Top of Entries supplied
-- ==== Sys2Proof/Machine/State.lean ====
section
/-! DEFINITION. The state of one CHC instance (10_state.md R20) as plain data, the ways a step can stop,
and the state after reset (R44). -/

namespace Sys2Proof.Machine

open Sys2Proof

/-- The variant select `VAR = CFG[0]` (R2, R23): 0 is A, 1 is B. -/
inductive Variant
  | A
  | B
deriving DecidableEq, Repr

/-- The sequencer phase (R34). The codes 5, 6 and 7 are never produced (U6; log 17). -/
inductive Phase
  /-- Code 0: no computation under way. -/
  | idle
  /-- Code 1: `S = IV`, nothing shuffled. -/
  | ready
  /-- Code 2: `ORD` holds the permutation, at least one block still to absorb. -/
  | permuted
  /-- Code 3: every block absorbed, fewer than `R(VAR)` rounds done. -/
  | absorbed
  /-- Code 4: `S` is the digest. -/
  | done
deriving DecidableEq, Repr

/-- The error codes of `STATUS.ERRC` (60_exceptions.md R201). The codes above 3 are never produced (U6;
log 17). -/
inductive ErrCode
  /-- Code 0: no error recorded. -/
  | none
  /-- Code 1, `E_OPC`: the word is not an encoding (R202). -/
  | opc
  /-- Code 2, `E_SEQ`: the command is not legal in the phase (R203). -/
  | seq
  /-- Code 3, `E_LEN`: `BCNT > MSG_WORDS` (R204). -/
  | len
deriving DecidableEq, Repr

/-- A byte memory as the list of the bytes written since the last reset event, addresses strictly
rising (`Memory.wf`). What an unlisted address reads as is NO VALUE (`Memory.byte?` answers none): the
spec gives unwritten memory none (R44, R231). Where a value is needed, the free value of the address
stands in (log 2). -/
abbrev Memory := List Host.Cell

/-- Why the machine stops. Every stop is an access of the core itself outside its memories, which
20_memory.md R70 says cannot happen; no run from reset reaches one (log 8). Bus errors and recorded
errors are no stops: the machine goes on (R67, R205). -/
inductive Fault
  /-- Raised by `SHUFFLE`, `ABSORB1`, `ABSORB` and `HASH` at an access to `ORD[t]` with
  `t >= MSG_WORDS`. SAFE: the spec gives that location no existence (R42, R70). -/
  | ordOutside
  /-- Raised by `ABSORB1`, `ABSORB` and `HASH` at an access to `MSG[w]` with `w >= MSG_WORDS`. SAFE: as
  above. -/
  | msgOutside
deriving DecidableEq, Repr

/-- Why an instruction is refused. -/
inductive Refusal
  /-- An instruction without a meaning yet. Raised by no arm of `exec`: every command is modelled.
  SAFE: the machine stops where the hardware goes on. -/
  | notModelled (mnemonic : String)
deriving DecidableEq, Repr

/-- The complete architectural state (R20), then the model's own fields. -/
structure State where
  /-- `S[0..7]` (R21). -/
  sreg : Vector Word 8
  /-- `LEN` (R22). -/
  len : Word
  /-- `VAR`, `CFG[0]` (R23). -/
  var : Variant
  /-- `IE`, `CTRL[0]` (R24). -/
  ie : Bool
  /-- `ERR`, `STATUS[2]` (R25). -/
  err : Bool
  /-- `IP`, `STATUS[3]` (R25). -/
  ip : Bool
  /-- `ERRC`, `STATUS[15:8]` (R25). -/
  errc : ErrCode
  /-- `ERRINFO` (R26). -/
  errinfo : Word
  /-- `KS` (R28). -/
  ks : Word
  /-- `KSOUT` (R29). -/
  ksout : Word
  /-- `MXX` (R30). -/
  mxx : Word
  /-- `MXRP` (R30). -/
  mxrp : Word
  /-- `MXOUT` (R30). -/
  mxout : Word
  /-- `T` (R31). -/
  t : Word
  /-- `RND` (R32). -/
  rnd : BitVec 32
  /-- `PHASE` (R34). -/
  phase : Phase
  /-- `MSG`, by byte address: message byte `a` (R37, R62). -/
  msg : Memory
  /-- `ORD`, by byte address: `ORD[t]` at `8*t .. 8*t+7` (R38; log 10). -/
  ord : Memory
  /-- `BUSY` (R40) and, while it is 1, the command in execution (R180, R230): `BUSY = 1` exactly when
  there is one (log 7). -/
  running : Option Instr
  /-- MODEL: the parameters of this instance (R8 to R12), never written (log 1). -/
  par : Params
  /-- MODEL: the host inputs still to come, the next one first (log 5). -/
  inbox : List Input
  /-- MODEL: the response to the last transaction since reset (R60; log 9). -/
  resp : Option Response
  /-- MODEL: the number of reset events so far, the argument of the free values of unwritten memory
  (log 3). -/
  epoch : Nat
  /-- MODEL: the number of `STATUS` reads made while `BUSY = 1`, the argument of their free bits (log 4). -/
  draws : Nat
deriving DecidableEq, Repr

/-- The machine right after reset (R44): every register 0, phase IDLE, variant A, `BUSY = 0`, nothing
written to `MSG` or `ORD`. The parameters are the spec's defaults (log 1); no host input is waiting. -/
def State.reset : State where
  sreg := #v[0, 0, 0, 0, 0, 0, 0, 0]
  len := 0
  var := .A
  ie := false
  err := false
  ip := false
  errc := .none
  errinfo := 0
  ks := 0
  ksout := 0
  mxx := 0
  mxrp := 0
  mxout := 0
  t := 0
  rnd := 0
  phase := .idle
  msg := []
  ord := []
  running := none
  par := Params.default
  inbox := []
  resp := none
  epoch := 0
  draws := 0

end Sys2Proof.Machine
end

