-- ==== Sys2Proof/Machine/Keystream.lean ====
section
/-! DEFINITION. The Keystream Generator and `KSNEXT` (40_keystream.md R100 to R110). -/

namespace Sys2Proof.Machine

open Sys2Proof

/-- The multiplier of variant A (R101). -/
def xorshiftMult : Word := 0x2545F4914F6CDD1D

/-- The three xor-shift steps of variant A, in order (R101). -/
def xorshift (seed : Word) : Word :=
  let x := seed
  let x := x ^^^ (x >>> 12)
  let x := x ^^^ (x <<< 25)
  x ^^^ (x >>> 27)

/-- `ks_next_A(seed) -> (word, newSeed)`; the new seed is the value before the multiplication (R101). -/
def ksNextA (seed : Word) : Word × Word :=
  (xorshift seed * xorshiftMult, xorshift seed)

/-- The initial ARX working state `w0[0..15]`: the four constants, the eight derived words `k0..k7`
(R103), the block counter `seed[31:0]`, three zeros (R104). -/
def arxInit (arxC : Vector Half 4) (seed : Word) : Vector Half 16 :=
  let k0 : Half := seed.extractLsb' 0 32
  let k1 : Half := seed.extractLsb' 32 32
  #v[arxC[0], arxC[1], arxC[2], arxC[3],
    k0, k1, k0 ^^^ 0xDEADBEEF, k1 ^^^ 0xCAFEBABE, ~~~k0, ~~~k1, k0 + k1, k0 ^^^ k1,
    k0, 0, 0, 0]

/-- The quarter-round on four words `a, b, c, d`: eight assignments in order (R105; log 16). -/
def quarterWords (a b c d : Half) : Half × Half × Half × Half :=
  let a := a + b
  let d := rotl32 (d ^^^ a) 16
  let c := c + d
  let b := rotl32 (b ^^^ c) 12
  let a := a + b
  let d := rotl32 (d ^^^ a) 8
  let c := c + d
  let b := rotl32 (b ^^^ c) 7
  (a, b, c, d)

/-- `QR(a, b, c, d)`: the quarter-round on the words of the working state at four positions (R105). -/
def quarterRound (w : Vector Half 16) (a b c d : Fin 16) : Vector Half 16 :=
  let q := quarterWords w[a] w[b] w[c] w[d]
  (((w.set a q.1).set b q.2.1).set c q.2.2.1).set d q.2.2.2

/-- One double-round: the column round, then the diagonal round (R106; log 16). -/
def doubleRound (w : Vector Half 16) : Vector Half 16 :=
  let w := quarterRound w 0 4 8 12
  let w := quarterRound w 1 5 9 13
  let w := quarterRound w 2 6 10 14
  let w := quarterRound w 3 7 11 15
  let w := quarterRound w 0 5 10 15
  let w := quarterRound w 1 6 11 12
  let w := quarterRound w 2 7 8 13
  quarterRound w 3 4 9 14

/-- `n` double-rounds. -/
def doubleRounds : Nat → Vector Half 16 → Vector Half 16
  | 0, w => w
  | n + 1, w => doubleRounds n (doubleRound w)

/-- The output words `out[0..15]`: ten double-rounds and the feed-forward of the original state
(R106, R107). -/
def arxBlock (w0 : Vector Half 16) : Vector Half 16 :=
  Vector.zipWith (· + ·) (doubleRounds 10 w0) w0

/-- `ks_next_B(seed) -> (word, newSeed)`: `word = out[0] + (out[1] << 32)`, the seed advances by 1 and
wraps (R108). -/
def ksNextB (arxC : Vector Half 4) (seed : Word) : Word × Word :=
  let out := arxBlock (arxInit arxC seed)
  (out[1] ++ out[0], seed + 1)

/-- `ks_next(var, seed)` (R109). -/
def ksNext (arxC : Vector Half 4) : Variant → Word → Word × Word
  | .A, seed => ksNextA seed
  | .B, seed => ksNextB arxC seed

/-- What `KSNEXT` writes but `IP`: `KSOUT` and `KS` (R110). -/
def State.drawKs (s : State) : State :=
  let d := ksNext s.par.arxC s.var s.ks
  { s with ksout := d.1, ks := d.2 }

/-- `KSNEXT` (R110). -/
def execKsnext (s : State) : Host.Outcome State Fault Refusal :=
  gate .ksnext s fun s => .next s.drawKs.complete

end Sys2Proof.Machine
end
Bottom of Entries supplied
What the exercise asks: Which lines above contain the word "produced"? Copy each one.

Answer space:
/-- The sequencer phase (R34). The codes 5, 6 and 7 are never produced (U6; log 17). -/
/-- The error codes of `STATUS.ERRC` (60_exceptions.md R201). The codes above 3 are never produced (U6;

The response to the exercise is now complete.